Sessions has earned a reputation as one of the Senate’s most vocal opponents of our nation’s loose immigration policies and has described President Obama as a “dictator” because of his policies of resettling illegal immigrants in states that do not want them. Sessions has called attention to the potential for terrorists from place such as Syria infiltrating the United States hidden among refugees, and he has also opposed legal immigrations plans such as the H-1B guest-worker program on the grounds that they give American jobs to foreign workers.

In his many statements regarding immigration, Sessions has highlighted the economic downfalls of legal immigration programs and their impact on the job market for American workers, as well as pointed out the potential danger of terrorists such as members of ISIS infiltrating our nation among refugees from Syria.

In April 2015, Sessions and Senate Minority Whip Richard Durbin (D-Ill.) led a bipartisan coalition of senators who sent a letter to then-Attorney General Eric Holder, Homeland Security Secretary Jeh Johnson, and Labor Secretary Thomas Perez asking them to investigate Southern California Edison’s use of the H-1B guest-worker program to replace American workers.

A post on Sessions’ Senate webpage said that he was a leading opponent of President Obama’s “unconstitutional executive amnesties, which gives jobs and benefits to illegal workers at the expense of struggling families.”

In a speech on the Senate floor in 2015, Sessions strongly condemned President Obama’s request for funding for refugee resettlement, basing his opposition on both economic and security threats found in the president’s plan.
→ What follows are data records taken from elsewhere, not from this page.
theorem hasEntry_congr (h : t.fabs = s.fabs) (he : s.HasEntry tr gen) : t.HasEntry tr gen := by
  unfold State.HasEntry State.fab
  rw [h]
  exact he

theorem hasEntry_modFab {tr' : Tract} {f : TractFab → TractFab} {g : RaEntry → RaEntry} (hra : (f (s.fab tr')).ra = (s.fab tr').ra.map g)
    (hg : ∀ x : RaEntry, (g x).gen = x.gen) (he : s.HasEntry tr gen) : (s.modFab tr' f).HasEntry tr gen := by
  obtain ⟨x, hx, hgen⟩ := he
  unfold State.HasEntry
  rw [State.fab_modFab]
  split
  next h =>
    subst h
    rw [hra]
    exact ⟨g x, List.mem_map_of_mem hx, (hg x).trans hgen⟩
  next => exact ⟨x, hx, hgen⟩

theorem hasEntry_setEntry {tr' : Tract} {gen' : Nat} (f : RaEntry → RaEntry) (hf : ∀ x : RaEntry, (f x).gen = x.gen) (he : s.HasEntry tr gen) :
    (s.setEntry tr' gen' f).HasEntry tr gen := by
  refine hasEntry_modFab (g := atGen gen' f) rfl (fun x => ?_) he
  unfold atGen
  split
  · exact hf x
  · rfl

theorem hasEntry_homeCount (tr' : Tract) (he : s.HasEntry tr gen) : (s.homeCount tr').HasEntry tr gen :=
  hasEntry_congr (s := s.modFab tr' (fun f => { f with turns := f.turns + 1 })) rfl (hasEntry_modFab (g := id) (List.map_id _).symm (fun _ => rfl) he)

/-- What a home agent does for others leaves memory and the entries of every agent. -/
def State.KeepsEntry (s t : State) (tr : Tract) (gen : Nat) : Prop := t.mem = s.mem ∧ (s.HasEntry tr gen → t.HasEntry tr gen)

theorem State.KeepsEntry.refl (s : State) : s.KeepsEntry s tr gen := ⟨rfl, id⟩

theorem State.KeepsEntry.trans {u : State} (h : s.KeepsEntry t tr gen) (h' : t.KeepsEntry u tr gen) : s.KeepsEntry u tr gen :=
  ⟨h'.1.trans h.1, h'.2 ∘ h.2⟩

theorem State.KeepsEntry.foldl {α : Type} {f : State → α → State} (hf : ∀ (s : State) x, s.KeepsEntry (f s x) tr gen) (l : List α) (s : State) :
    s.KeepsEntry (l.foldl f s) tr gen :=
  List.foldlRecOn (motive := fun t => s.KeepsEntry t tr gen) l f (.refl s) (fun _ ht x _ => ht.trans (hf _ x))

theorem keepsEntry_of_fabs (hmem : t.mem = s.mem) (hfabs : t.fabs = s.fabs) : s.KeepsEntry t tr gen := ⟨hmem, hasEntry_congr hfabs⟩

theorem answer_keepsEntry (s : State) (src : RemoteSrc) (r : Response) : s.KeepsEntry (s.answer src r) tr gen := by
  cases src with
  | agent t' gen' =>
    refine ⟨rfl, hasEntry_modFab (g := atGen gen' (fun e => { e with stage := .answered r })) rfl fun x => ?_⟩
    unfold atGen
    split <;> rfl
  | link m p =>
    obtain ⟨regs, links, host, out, h⟩ := State.sendResponse_traffic s p (rspMsg m r)
    change s.KeepsEntry (s.sendResponse p (rspMsg m r)) tr gen
    rw [h]
    exact keepsEntry_of_fabs rfl rfl

theorem sleepCheck_keepsEntry (s : State) (c : CoreId) : s.KeepsEntry (s.sleepCheck c) tr gen := by
  unfold State.sleepCheck
  split
  · dsimp only
    split
    · exact .refl s
    · exact keepsEntry_of_fabs rfl rfl
  · exact .refl s

/-- The release of a mark's waiters leaves memory, and takes no entry from an agent (R284). -/
theorem releaseWaiters_keepsEntry (s : State) (p : ParcelId) (n : BitVec 10) : s.KeepsEntry (s.releaseWaiters p n) tr gen := by
  unfold State.releaseWaiters
  dsimp only
  generalize hF : List.foldl _ s (s.coresOf p) = F
  have hcores : s.KeepsEntry F tr gen := by
    rw [← hF]
    refine State.KeepsEntry.foldl (fun t c => ?_) _ _
    have h1 : t.KeepsEntry (t.modCore c (fun k => k.markRelease n (s.markWord p n) (s.barrierN p n).isSome)) tr gen := keepsEntry_of_fabs rfl rfl
    split
    · split
      · exact h1.trans (sleepCheck_keepsEntry ..)
      · exact h1
    · exact h1
  have hparcel (f : Parcel → Parcel) : F.KeepsEntry (F.modParcel p f) tr gen := keepsEntry_of_fabs rfl rfl
  have hanswer {G : State} {rs : List RemoteWait} : G.KeepsEntry (rs.foldl (fun s r => s.answer r.src okResponse) G) tr gen :=
    State.KeepsEntry.foldl (fun u r => answer_keepsEntry ..) _ _
  exact ((hcores.trans (hparcel _)).trans hanswer).trans ⟨rfl, id⟩

/-- An entry that is there is answered. -/
theorem answered_of_hasEntry (r : Response) (he : s.HasEntry tr gen) : Answered (s.answer (.agent tr gen) r) tr gen r := by
  obtain ⟨x, hx, hgen⟩ := he
  have hra : ((s.answer (.agent tr gen) r).fab tr).ra = (s.fab tr).ra.map (atGen gen (fun e => { e with stage := .answered r })) := by
    change ((s.modFab tr _).fab tr).ra = _
    rw [State.fab_modFab, if_pos rfl]
    rfl
  have hsome : (((s.fab tr).ra.map (atGen gen (fun e => { e with stage := .answered r }))).find? (fun x => decide (x.gen = gen))).isSome := by
    rw [List.find?_isSome]
    refine ⟨_, List.mem_map_of_mem hx, ?_⟩
    rw [atGen, if_pos hgen]
    exact decide_eq_true hgen
  obtain ⟨y, hy⟩ := Option.isSome_iff_exists.1 hsome
  refine ⟨y, by rw [hra]; exact hy, ?_⟩
  obtain ⟨z, -, hz⟩ := List.mem_map.1 (List.mem_of_find?_eq_some hy)
  have hyg : y.gen = gen := by simpa using List.find?_some hy
  rw [atGen] at hz
  split at hz
  · rw [← hz]
  next hne => exact absurd (by rw [hz]; exact hyg) hne
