-- ==== Sys2Proof/Machine/Regs.lean ====
section
/-!
DEFINITION. The control-space registers (R35, R469): every register's offset from 0xF000_0000, its
fields, and the table of widths, access codes (R14) and reset values that the spec's register tables give.
A register of several instances takes its instance numbers as arguments.
-/

namespace Sys2Proof.Machine

/-- A field of a register: the register's offset, the field's lowest bit and its width. -/
structure Fld where
  reg : Nat
  lo : Nat
  len : Nat
  deriving DecidableEq, Repr

/-- One line of the register tables: the masks give the bits of each access code of Table 0-4. -/
structure RegInfo where
  name : String
  base : Nat
  width : Nat
  dims : List (Nat × Nat)
  rw : Nat
  w1c : Nat
  rc : Nat
  wo : Nat
  rst : Nat
  deriving DecidableEq, Repr

namespace Reg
He addressed the matter of security as follows:

The President persists in this plan even though his own officials, testifying before my Immigration Subcommittee, conceded there is no database in Syria with which to vet refugees…. The FBI director tells us there are now active ISIS investigations in all 50 U.S. states.

Our subcommittee has identified dozens of examples of foreign-born immigrants committing and attempting acts of terror on U.S. soil. Preventing and responding to these acts is an effort encompassing thousands of federal agents and attorneys and billions of dollars: in effect, we are voluntarily admitting individuals at risk for terrorism and then, on the back end, trying to stop them from carrying out their violent designs.

During his remarks to the Judiciary Committee on January 10, Sessions stated: “If I am confirmed, protecting the American people from the scourge of radical Islamic terrorism will continue to be a top priority of the Department of Justice. We will work diligently to respond to threats, using all lawful means to keep the American people safe from our nation’s enemies.”

Most knowledgeable Washington political analysts believe Sessions should receive confirmation easily, and the noise raised during the hearings will amount to nothing more than an annoying irritation.